---- INFORMATION GIVEN

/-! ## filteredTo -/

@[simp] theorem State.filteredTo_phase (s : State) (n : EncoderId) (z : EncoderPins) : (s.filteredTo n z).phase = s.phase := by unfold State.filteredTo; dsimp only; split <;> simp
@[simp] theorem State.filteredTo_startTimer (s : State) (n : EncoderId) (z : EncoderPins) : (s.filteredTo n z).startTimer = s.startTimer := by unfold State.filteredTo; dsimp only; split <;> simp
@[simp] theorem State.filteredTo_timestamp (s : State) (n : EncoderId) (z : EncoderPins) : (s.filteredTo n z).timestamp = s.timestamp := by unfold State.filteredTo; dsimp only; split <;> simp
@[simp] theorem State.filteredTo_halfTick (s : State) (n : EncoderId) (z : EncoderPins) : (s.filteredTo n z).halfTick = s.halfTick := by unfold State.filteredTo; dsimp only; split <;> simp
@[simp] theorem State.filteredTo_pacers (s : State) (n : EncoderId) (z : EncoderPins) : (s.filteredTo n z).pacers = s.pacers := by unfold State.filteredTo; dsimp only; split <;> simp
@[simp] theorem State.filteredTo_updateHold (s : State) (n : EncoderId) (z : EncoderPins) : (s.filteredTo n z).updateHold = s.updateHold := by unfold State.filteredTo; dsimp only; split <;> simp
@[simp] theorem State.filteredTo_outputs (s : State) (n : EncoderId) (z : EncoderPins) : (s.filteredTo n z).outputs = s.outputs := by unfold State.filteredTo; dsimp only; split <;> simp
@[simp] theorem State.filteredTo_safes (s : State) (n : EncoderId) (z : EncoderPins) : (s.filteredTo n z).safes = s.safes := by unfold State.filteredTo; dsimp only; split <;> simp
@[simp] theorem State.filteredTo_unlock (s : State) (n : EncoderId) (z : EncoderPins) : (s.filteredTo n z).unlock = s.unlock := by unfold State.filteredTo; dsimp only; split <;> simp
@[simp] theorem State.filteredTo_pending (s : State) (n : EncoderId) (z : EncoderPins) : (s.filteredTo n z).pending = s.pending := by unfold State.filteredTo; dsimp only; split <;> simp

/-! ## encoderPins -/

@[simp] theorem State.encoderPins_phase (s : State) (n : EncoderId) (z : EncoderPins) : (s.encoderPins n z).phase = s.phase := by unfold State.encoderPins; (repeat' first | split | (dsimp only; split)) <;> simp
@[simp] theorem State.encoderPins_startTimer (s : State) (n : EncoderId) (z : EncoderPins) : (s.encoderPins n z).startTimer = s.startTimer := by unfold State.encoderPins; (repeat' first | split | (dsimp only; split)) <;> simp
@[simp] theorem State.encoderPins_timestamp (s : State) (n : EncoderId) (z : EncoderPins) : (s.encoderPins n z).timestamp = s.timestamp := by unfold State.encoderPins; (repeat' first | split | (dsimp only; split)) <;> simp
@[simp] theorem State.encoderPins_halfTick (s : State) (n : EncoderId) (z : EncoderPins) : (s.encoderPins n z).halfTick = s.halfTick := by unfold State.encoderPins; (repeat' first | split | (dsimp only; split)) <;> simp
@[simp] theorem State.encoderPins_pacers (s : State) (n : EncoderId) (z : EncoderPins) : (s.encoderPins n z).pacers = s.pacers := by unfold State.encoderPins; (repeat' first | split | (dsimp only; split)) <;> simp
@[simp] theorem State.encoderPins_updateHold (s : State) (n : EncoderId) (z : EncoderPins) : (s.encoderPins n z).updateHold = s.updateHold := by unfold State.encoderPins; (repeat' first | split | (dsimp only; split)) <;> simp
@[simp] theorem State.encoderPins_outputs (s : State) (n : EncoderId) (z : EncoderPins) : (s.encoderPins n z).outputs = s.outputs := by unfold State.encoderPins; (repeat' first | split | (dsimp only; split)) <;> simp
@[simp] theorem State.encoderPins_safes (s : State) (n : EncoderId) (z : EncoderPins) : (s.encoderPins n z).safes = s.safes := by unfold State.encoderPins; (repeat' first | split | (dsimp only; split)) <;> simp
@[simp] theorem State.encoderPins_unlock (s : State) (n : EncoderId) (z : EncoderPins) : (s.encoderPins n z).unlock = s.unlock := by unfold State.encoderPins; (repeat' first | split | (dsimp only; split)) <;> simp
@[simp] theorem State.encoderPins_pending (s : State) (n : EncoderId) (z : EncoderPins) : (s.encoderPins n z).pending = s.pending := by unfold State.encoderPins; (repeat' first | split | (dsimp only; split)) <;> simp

--------
---- INFORMATION GIVEN

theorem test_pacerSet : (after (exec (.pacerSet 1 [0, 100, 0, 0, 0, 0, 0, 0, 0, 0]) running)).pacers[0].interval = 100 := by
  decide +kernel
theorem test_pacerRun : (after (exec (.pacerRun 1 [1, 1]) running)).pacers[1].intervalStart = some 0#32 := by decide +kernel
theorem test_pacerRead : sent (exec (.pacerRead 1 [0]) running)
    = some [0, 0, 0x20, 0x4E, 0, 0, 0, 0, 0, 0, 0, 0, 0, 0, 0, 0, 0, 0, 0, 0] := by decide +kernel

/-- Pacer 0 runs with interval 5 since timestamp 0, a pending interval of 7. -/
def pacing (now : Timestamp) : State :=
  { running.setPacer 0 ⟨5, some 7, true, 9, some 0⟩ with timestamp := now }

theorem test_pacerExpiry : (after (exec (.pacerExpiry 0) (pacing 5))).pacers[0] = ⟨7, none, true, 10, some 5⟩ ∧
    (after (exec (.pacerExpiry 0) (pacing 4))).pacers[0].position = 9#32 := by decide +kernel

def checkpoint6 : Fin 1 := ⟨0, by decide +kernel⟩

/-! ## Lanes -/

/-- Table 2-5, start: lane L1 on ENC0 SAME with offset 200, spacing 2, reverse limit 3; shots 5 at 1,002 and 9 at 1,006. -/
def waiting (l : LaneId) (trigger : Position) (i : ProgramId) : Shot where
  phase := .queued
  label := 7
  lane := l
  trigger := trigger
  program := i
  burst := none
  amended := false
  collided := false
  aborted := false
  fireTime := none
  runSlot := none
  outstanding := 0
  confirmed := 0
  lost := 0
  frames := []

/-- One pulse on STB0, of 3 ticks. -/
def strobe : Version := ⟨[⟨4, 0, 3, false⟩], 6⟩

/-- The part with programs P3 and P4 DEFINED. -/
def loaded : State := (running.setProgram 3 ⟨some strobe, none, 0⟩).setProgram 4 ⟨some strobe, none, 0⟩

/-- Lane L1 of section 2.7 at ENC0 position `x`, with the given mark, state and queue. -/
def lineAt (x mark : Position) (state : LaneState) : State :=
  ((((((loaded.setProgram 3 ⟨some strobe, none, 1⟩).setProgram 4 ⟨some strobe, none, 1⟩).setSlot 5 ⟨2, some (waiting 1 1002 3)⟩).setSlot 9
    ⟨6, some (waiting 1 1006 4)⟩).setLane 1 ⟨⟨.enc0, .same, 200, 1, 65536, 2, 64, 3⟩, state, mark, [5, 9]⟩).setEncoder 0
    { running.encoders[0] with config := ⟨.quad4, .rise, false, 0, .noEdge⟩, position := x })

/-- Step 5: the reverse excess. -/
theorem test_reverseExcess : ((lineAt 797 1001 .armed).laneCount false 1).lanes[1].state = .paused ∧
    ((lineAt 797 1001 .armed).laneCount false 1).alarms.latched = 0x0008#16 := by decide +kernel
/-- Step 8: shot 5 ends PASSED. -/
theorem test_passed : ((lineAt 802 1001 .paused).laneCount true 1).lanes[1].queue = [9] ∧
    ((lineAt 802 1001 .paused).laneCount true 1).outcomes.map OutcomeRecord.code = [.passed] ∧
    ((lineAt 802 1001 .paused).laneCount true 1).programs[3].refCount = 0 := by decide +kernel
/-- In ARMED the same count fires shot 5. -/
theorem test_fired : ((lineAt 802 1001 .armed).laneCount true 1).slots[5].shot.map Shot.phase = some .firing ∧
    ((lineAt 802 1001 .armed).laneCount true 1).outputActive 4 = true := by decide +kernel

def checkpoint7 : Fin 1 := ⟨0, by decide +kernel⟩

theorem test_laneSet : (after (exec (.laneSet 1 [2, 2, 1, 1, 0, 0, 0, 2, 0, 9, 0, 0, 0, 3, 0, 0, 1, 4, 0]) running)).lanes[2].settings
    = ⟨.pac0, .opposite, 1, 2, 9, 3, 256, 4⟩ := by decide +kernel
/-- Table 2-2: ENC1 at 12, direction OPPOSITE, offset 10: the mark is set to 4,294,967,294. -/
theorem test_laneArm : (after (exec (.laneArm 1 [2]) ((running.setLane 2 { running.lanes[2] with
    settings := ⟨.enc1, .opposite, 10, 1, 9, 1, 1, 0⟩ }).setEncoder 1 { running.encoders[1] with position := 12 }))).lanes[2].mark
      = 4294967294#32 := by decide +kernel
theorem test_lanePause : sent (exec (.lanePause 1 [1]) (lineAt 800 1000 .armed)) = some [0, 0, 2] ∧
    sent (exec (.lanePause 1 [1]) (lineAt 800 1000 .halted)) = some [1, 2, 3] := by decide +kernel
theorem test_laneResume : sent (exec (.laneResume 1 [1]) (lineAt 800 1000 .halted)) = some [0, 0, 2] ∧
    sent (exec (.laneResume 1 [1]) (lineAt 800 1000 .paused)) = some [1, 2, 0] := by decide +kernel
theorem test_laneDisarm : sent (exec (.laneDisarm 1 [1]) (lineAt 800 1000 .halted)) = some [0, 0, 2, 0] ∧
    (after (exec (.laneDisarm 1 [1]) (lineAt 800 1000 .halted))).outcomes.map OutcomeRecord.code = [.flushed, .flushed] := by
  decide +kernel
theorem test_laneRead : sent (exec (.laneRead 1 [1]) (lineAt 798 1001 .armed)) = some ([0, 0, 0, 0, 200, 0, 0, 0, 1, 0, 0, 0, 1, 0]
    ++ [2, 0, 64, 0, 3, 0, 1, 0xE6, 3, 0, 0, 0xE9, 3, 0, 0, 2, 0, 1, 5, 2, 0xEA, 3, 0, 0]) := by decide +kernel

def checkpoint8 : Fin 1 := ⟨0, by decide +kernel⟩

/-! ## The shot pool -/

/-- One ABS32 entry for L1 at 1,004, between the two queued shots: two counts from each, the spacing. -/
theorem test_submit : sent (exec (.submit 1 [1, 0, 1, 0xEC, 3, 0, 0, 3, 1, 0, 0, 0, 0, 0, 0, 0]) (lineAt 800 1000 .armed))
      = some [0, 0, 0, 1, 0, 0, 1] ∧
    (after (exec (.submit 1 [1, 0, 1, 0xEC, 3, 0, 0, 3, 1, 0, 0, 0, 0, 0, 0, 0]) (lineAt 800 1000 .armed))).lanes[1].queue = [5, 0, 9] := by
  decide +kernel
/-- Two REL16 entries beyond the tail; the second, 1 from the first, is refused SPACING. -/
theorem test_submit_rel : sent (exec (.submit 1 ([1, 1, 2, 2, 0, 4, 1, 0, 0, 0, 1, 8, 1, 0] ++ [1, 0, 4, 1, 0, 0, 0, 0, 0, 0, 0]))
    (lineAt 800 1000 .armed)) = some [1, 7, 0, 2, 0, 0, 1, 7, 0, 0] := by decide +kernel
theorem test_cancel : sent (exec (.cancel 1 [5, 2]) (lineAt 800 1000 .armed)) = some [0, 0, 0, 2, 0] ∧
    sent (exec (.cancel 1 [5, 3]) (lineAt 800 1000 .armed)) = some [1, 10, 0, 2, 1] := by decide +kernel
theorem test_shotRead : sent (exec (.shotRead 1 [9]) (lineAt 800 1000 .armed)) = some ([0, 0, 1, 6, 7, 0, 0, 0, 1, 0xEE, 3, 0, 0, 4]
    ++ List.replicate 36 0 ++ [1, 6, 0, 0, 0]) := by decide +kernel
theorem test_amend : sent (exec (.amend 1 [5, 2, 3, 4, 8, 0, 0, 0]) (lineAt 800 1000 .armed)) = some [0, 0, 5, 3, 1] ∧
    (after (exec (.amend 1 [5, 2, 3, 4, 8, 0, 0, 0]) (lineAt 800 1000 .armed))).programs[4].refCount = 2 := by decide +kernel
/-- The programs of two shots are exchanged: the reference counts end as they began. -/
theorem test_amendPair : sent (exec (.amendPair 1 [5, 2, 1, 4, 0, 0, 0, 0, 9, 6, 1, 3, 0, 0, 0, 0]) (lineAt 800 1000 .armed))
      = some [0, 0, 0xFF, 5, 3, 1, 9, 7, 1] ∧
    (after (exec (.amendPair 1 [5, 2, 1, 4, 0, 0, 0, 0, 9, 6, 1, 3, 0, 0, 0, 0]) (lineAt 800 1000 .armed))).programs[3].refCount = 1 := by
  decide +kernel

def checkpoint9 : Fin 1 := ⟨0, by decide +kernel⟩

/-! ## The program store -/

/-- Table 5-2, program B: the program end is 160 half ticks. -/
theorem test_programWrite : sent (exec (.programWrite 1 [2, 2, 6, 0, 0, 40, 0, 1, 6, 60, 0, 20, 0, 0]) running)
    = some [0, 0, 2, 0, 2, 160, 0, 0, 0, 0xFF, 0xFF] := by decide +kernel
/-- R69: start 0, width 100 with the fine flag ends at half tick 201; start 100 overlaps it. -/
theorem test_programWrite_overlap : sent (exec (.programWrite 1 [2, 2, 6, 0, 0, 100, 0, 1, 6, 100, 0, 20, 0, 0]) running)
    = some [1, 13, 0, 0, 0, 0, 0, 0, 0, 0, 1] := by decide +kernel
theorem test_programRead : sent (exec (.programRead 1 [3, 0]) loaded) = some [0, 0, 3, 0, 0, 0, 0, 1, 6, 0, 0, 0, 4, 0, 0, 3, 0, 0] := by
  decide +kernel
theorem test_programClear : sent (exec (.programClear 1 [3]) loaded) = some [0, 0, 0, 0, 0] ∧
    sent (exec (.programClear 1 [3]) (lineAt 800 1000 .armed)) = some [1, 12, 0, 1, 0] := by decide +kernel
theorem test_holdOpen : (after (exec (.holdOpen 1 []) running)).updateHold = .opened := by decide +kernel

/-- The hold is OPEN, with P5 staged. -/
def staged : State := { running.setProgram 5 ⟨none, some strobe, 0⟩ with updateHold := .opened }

--------

EXERCISE:
Take every line above that includes "from" and list it.

REPLY TO THE TASK:
/-- One ABS32 entry for L1 at 1,004, between the two queued shots: two counts from each, the spacing. -/
/-- Two REL16 entries beyond the tail; the second, 1 from the first, is refused SPACING. -/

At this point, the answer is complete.